Task. Given the material below, output exactly the lines from the line with "intro y hy;" to the line with "have xv : recValue x = v := by", both ends included, and no other lines.

Data under study.
____
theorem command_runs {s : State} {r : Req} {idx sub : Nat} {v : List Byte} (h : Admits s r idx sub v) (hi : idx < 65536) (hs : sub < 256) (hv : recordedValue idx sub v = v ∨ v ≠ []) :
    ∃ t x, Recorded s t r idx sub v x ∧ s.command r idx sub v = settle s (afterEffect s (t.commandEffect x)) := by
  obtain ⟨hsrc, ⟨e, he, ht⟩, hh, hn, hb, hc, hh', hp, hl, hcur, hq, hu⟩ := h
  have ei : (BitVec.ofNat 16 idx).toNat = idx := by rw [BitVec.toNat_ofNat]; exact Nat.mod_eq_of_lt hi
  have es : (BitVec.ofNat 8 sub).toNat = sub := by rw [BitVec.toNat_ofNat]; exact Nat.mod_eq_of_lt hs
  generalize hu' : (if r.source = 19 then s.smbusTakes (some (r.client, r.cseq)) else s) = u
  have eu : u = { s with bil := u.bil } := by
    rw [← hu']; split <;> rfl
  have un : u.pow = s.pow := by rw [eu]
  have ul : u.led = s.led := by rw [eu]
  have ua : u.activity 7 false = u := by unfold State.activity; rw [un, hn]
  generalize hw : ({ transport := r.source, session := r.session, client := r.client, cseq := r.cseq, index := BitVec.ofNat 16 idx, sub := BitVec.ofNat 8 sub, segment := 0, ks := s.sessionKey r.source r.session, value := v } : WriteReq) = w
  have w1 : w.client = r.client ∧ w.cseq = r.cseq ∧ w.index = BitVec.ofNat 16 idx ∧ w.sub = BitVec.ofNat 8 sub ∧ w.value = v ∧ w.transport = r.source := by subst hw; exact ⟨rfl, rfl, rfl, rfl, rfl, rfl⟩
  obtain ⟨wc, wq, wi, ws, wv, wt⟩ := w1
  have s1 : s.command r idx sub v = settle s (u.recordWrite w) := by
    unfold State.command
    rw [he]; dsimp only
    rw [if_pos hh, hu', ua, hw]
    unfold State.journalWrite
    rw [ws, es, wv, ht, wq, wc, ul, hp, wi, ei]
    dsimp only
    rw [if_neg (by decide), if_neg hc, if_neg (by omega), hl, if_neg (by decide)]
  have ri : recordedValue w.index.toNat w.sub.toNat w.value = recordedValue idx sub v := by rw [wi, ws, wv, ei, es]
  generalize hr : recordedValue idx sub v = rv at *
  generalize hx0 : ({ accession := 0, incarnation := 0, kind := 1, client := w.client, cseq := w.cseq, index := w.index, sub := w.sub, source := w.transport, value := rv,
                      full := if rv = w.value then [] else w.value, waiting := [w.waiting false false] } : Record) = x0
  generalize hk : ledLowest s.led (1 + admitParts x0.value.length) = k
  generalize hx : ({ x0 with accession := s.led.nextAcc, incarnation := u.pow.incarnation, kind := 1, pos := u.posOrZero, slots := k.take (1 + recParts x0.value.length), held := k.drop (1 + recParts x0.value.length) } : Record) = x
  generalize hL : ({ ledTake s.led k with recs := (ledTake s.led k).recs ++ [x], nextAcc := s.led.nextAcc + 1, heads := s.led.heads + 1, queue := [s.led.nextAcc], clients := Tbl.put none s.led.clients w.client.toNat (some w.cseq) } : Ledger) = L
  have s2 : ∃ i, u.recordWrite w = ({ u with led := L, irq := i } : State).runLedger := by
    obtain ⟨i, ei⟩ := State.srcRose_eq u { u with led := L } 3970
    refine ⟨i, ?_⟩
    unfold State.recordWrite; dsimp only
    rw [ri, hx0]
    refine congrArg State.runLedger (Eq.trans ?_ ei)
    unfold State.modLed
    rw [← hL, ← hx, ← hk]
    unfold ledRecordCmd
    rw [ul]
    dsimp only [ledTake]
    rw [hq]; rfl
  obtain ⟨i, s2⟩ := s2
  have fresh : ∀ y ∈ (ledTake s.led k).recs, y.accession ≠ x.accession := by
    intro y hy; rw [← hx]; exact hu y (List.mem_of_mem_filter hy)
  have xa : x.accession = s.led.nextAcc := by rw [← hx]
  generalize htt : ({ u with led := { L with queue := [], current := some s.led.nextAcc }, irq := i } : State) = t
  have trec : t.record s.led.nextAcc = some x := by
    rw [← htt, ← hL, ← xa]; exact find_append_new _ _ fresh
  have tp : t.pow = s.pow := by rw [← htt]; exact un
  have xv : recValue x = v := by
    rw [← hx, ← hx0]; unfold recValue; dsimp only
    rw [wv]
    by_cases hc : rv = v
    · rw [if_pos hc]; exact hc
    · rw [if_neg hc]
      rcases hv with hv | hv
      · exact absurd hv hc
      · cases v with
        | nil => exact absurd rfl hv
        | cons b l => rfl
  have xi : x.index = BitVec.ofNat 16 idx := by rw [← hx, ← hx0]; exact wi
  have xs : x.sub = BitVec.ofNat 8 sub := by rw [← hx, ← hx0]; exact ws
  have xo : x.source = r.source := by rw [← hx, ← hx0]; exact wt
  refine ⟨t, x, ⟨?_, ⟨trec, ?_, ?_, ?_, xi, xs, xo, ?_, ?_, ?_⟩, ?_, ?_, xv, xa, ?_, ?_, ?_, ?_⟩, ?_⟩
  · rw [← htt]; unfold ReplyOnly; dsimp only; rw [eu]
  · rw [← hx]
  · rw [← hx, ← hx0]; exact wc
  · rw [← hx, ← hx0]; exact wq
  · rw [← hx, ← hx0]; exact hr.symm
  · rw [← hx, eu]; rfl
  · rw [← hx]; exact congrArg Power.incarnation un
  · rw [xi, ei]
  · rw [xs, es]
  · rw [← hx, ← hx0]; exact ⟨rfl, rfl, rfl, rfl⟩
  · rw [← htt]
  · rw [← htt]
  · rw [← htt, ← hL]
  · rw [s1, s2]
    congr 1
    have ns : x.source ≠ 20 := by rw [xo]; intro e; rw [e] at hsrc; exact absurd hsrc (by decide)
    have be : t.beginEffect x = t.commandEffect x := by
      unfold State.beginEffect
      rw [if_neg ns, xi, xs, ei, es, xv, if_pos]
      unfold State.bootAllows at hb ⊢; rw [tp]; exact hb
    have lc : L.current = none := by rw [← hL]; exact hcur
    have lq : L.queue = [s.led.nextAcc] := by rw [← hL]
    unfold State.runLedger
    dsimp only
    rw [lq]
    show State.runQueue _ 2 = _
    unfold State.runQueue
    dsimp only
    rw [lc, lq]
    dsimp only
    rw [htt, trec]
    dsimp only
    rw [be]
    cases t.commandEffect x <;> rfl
____
Answer to the problem.
    intro y hy; rw [← hx]; exact hu y (List.mem_of_mem_filter hy)
  have xa : x.accession = s.led.nextAcc := by rw [← hx]
  generalize htt : ({ u with led := { L with queue := [], current := some s.led.nextAcc }, irq := i } : State) = t
  have trec : t.record s.led.nextAcc = some x := by
    rw [← htt, ← hL, ← xa]; exact find_append_new _ _ fresh
  have tp : t.pow = s.pow := by rw [← htt]; exact un
  have xv : recValue x = v := by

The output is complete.